— ASSIGNMENT —
Only some lines are wanted. Transcribe, exactly, the lines below from the line with "Completes (.lanePllUnlock pll) s fun u =>" up to and including the line with "heldAnswers := d.heldAnswers".

[Stored data]
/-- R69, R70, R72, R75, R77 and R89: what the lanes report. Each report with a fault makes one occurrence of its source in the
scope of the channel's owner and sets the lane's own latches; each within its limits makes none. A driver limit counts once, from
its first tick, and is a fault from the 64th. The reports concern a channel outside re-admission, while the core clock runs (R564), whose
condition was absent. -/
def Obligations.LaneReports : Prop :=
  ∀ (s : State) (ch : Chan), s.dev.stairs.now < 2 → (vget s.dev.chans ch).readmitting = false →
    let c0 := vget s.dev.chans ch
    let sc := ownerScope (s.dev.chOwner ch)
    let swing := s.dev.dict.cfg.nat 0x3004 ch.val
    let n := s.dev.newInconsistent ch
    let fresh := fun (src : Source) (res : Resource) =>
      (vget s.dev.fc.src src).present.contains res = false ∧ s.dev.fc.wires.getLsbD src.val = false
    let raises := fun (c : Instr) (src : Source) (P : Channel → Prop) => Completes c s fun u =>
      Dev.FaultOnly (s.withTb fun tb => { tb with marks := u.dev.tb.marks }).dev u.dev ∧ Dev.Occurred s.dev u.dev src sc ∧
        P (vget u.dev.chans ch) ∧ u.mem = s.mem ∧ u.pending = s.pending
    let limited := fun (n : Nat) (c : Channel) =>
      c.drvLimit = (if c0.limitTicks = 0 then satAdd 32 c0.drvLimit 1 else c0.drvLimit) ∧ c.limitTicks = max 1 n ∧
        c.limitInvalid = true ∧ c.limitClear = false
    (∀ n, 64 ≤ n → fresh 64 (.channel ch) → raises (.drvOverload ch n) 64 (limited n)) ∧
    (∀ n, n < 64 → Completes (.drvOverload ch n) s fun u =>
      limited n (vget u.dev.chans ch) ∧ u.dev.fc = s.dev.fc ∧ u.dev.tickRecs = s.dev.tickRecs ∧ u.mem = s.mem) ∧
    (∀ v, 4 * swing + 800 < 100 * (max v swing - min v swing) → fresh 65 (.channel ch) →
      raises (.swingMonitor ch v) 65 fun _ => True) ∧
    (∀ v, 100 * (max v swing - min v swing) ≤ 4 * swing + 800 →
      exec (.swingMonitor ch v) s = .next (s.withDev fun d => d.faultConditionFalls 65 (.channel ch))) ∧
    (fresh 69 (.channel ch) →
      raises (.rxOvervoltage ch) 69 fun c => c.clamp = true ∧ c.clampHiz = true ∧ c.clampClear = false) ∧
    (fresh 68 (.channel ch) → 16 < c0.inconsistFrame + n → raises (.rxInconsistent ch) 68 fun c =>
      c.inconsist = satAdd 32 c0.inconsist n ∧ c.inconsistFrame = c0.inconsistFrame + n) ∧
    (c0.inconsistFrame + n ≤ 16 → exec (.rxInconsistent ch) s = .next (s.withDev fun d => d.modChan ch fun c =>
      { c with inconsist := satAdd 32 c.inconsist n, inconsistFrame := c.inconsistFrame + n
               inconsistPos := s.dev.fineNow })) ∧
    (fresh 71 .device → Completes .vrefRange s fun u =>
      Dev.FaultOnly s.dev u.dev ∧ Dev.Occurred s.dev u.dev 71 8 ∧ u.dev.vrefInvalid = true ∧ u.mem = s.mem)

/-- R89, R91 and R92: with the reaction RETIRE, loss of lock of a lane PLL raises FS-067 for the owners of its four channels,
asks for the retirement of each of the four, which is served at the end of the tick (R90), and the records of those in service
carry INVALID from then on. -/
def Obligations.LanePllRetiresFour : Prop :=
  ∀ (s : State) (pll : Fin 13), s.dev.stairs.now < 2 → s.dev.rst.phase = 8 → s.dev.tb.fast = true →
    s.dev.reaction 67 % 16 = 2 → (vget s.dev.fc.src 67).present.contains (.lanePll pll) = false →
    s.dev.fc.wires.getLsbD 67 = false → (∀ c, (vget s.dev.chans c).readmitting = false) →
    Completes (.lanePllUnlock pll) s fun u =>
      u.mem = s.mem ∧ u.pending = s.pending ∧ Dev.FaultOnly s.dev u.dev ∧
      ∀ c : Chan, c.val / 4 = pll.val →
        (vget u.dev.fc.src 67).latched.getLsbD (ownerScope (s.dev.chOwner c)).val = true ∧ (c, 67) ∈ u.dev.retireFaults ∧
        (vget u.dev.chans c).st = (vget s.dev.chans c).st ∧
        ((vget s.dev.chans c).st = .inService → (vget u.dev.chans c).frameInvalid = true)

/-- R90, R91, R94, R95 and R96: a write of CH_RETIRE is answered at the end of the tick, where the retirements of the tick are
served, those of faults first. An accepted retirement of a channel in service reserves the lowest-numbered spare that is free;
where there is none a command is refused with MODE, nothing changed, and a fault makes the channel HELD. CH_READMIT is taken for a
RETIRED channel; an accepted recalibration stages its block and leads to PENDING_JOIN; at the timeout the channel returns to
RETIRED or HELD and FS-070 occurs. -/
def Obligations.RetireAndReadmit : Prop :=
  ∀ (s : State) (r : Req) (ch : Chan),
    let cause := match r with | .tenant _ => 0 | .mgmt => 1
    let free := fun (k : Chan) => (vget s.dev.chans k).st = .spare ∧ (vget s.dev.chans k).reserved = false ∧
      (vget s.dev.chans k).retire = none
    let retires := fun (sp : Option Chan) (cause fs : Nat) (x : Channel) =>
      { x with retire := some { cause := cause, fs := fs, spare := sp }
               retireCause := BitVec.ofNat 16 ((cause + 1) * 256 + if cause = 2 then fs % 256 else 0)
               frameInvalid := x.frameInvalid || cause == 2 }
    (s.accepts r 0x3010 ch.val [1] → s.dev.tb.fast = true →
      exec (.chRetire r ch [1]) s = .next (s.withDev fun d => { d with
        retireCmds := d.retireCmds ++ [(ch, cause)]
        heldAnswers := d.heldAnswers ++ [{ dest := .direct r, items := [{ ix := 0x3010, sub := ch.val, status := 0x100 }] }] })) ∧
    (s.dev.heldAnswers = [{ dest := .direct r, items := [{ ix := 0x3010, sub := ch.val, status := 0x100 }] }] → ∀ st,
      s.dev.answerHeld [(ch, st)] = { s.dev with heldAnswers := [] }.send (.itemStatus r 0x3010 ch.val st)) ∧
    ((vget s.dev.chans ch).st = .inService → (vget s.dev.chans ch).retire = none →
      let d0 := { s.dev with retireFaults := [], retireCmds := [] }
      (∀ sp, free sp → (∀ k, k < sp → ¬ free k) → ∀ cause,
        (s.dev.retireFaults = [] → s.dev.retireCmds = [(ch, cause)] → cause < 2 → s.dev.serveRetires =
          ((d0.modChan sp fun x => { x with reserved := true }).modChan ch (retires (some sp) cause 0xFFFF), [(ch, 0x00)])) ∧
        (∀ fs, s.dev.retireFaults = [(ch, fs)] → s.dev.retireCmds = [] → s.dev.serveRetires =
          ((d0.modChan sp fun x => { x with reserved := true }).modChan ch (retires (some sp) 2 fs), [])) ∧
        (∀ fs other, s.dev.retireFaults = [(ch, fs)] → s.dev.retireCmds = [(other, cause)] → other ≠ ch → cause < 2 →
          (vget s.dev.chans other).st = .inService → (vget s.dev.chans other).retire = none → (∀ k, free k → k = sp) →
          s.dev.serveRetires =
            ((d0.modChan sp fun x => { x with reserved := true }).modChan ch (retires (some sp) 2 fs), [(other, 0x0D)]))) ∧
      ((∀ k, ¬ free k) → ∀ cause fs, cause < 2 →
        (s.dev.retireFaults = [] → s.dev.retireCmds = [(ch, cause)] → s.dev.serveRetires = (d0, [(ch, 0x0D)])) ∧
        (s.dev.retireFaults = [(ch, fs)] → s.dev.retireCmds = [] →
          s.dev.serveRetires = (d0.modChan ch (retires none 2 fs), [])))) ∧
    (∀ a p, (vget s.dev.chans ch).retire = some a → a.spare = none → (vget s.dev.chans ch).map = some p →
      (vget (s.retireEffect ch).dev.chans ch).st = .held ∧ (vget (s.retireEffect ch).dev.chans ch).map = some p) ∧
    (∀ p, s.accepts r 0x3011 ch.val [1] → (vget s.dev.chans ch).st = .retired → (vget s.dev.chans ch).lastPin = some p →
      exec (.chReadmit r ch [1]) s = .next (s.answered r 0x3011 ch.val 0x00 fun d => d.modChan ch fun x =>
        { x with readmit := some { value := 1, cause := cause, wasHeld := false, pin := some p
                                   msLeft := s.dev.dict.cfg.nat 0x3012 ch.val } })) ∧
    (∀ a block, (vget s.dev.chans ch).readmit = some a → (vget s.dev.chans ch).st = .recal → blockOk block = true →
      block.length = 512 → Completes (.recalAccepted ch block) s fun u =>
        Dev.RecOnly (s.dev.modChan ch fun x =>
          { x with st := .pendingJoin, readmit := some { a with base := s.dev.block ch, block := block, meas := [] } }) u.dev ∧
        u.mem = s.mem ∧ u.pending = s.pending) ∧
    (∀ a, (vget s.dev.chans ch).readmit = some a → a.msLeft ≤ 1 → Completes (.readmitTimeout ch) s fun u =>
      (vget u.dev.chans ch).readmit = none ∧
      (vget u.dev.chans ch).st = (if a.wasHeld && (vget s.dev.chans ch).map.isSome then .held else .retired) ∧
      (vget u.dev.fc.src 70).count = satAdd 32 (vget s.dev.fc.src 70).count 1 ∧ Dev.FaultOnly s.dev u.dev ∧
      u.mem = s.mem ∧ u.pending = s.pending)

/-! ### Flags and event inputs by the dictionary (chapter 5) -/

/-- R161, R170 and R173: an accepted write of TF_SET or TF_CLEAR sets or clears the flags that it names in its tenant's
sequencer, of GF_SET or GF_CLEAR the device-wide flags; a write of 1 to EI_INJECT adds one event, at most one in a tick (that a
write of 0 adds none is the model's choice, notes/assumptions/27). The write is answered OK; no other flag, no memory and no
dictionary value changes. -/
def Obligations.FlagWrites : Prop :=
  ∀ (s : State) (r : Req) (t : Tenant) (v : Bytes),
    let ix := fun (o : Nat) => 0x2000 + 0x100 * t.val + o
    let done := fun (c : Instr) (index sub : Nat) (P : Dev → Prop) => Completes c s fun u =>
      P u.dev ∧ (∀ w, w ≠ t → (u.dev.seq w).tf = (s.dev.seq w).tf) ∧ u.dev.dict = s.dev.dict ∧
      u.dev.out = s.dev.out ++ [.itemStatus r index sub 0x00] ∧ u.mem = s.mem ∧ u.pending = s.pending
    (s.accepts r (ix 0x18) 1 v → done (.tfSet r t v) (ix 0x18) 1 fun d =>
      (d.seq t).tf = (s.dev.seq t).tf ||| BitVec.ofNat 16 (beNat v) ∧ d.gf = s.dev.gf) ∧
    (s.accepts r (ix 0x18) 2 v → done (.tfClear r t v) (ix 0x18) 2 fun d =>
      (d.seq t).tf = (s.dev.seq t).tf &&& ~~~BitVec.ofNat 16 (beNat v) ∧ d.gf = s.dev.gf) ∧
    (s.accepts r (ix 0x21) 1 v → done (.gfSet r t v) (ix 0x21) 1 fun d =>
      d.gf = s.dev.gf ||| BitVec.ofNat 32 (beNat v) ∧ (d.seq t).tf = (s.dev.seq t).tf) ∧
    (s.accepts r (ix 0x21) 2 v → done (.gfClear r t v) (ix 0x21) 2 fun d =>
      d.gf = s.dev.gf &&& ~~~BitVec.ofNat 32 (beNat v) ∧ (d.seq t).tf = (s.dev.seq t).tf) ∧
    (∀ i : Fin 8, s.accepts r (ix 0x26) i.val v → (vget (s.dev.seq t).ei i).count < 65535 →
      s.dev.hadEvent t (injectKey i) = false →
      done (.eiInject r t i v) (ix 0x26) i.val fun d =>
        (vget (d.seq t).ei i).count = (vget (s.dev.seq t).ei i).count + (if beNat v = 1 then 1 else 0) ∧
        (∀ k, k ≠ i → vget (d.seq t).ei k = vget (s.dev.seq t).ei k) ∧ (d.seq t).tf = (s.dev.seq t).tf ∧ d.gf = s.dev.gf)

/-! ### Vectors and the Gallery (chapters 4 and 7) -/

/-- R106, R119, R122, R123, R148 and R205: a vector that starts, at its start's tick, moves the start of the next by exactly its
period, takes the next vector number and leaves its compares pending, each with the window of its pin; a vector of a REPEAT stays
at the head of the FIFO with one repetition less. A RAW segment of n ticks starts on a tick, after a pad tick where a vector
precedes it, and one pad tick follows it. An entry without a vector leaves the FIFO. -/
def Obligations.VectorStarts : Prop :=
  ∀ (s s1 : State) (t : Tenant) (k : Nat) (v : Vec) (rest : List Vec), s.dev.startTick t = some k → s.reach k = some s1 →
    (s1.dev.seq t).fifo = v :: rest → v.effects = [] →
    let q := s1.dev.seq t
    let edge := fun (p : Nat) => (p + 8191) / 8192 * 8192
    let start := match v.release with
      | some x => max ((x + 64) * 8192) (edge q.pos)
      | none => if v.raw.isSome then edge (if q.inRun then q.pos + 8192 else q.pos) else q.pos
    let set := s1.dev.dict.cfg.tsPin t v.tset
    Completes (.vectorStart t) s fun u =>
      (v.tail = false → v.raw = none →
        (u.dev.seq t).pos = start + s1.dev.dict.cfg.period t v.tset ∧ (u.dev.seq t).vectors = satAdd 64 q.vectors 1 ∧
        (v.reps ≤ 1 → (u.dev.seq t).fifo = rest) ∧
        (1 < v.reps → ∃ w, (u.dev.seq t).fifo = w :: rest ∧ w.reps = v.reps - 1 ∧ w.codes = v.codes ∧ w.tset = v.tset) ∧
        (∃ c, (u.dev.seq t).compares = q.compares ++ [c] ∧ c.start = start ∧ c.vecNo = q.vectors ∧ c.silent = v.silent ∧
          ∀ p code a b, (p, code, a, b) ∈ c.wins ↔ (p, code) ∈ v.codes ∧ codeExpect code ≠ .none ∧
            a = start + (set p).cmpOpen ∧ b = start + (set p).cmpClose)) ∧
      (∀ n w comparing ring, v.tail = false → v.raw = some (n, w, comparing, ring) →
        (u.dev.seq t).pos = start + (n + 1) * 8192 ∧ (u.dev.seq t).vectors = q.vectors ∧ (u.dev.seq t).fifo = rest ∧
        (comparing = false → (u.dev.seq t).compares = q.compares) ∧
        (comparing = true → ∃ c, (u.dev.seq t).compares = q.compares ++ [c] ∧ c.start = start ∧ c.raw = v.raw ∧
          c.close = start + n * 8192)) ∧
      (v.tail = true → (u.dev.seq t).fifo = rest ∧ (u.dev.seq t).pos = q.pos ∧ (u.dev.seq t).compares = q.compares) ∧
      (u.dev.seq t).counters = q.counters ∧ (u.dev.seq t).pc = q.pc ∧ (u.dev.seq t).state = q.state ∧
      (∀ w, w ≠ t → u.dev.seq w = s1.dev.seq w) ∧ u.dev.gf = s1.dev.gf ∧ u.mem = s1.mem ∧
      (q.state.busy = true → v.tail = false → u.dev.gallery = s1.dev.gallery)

— ANSWER TO THIS TASK —
    Completes (.lanePllUnlock pll) s fun u =>
      u.mem = s.mem ∧ u.pending = s.pending ∧ Dev.FaultOnly s.dev u.dev ∧
      ∀ c : Chan, c.val / 4 = pll.val →
        (vget u.dev.fc.src 67).latched.getLsbD (ownerScope (s.dev.chOwner c)).val = true ∧ (c, 67) ∈ u.dev.retireFaults ∧
        (vget u.dev.chans c).st = (vget s.dev.chans c).st ∧
        ((vget s.dev.chans c).st = .inService → (vget u.dev.chans c).frameInvalid = true)

/-- R90, R91, R94, R95 and R96: a write of CH_RETIRE is answered at the end of the tick, where the retirements of the tick are
served, those of faults first. An accepted retirement of a channel in service reserves the lowest-numbered spare that is free;
where there is none a command is refused with MODE, nothing changed, and a fault makes the channel HELD. CH_READMIT is taken for a
RETIRED channel; an accepted recalibration stages its block and leads to PENDING_JOIN; at the timeout the channel returns to
RETIRED or HELD and FS-070 occurs. -/
def Obligations.RetireAndReadmit : Prop :=
  ∀ (s : State) (r : Req) (ch : Chan),
    let cause := match r with | .tenant _ => 0 | .mgmt => 1
    let free := fun (k : Chan) => (vget s.dev.chans k).st = .spare ∧ (vget s.dev.chans k).reserved = false ∧
      (vget s.dev.chans k).retire = none
    let retires := fun (sp : Option Chan) (cause fs : Nat) (x : Channel) =>
      { x with retire := some { cause := cause, fs := fs, spare := sp }
               retireCause := BitVec.ofNat 16 ((cause + 1) * 256 + if cause = 2 then fs % 256 else 0)
               frameInvalid := x.frameInvalid || cause == 2 }
    (s.accepts r 0x3010 ch.val [1] → s.dev.tb.fast = true →
      exec (.chRetire r ch [1]) s = .next (s.withDev fun d => { d with
        retireCmds := d.retireCmds ++ [(ch, cause)]
        heldAnswers := d.heldAnswers ++ [{ dest := .direct r, items := [{ ix := 0x3010, sub := ch.val, status := 0x100 }] }] })) ∧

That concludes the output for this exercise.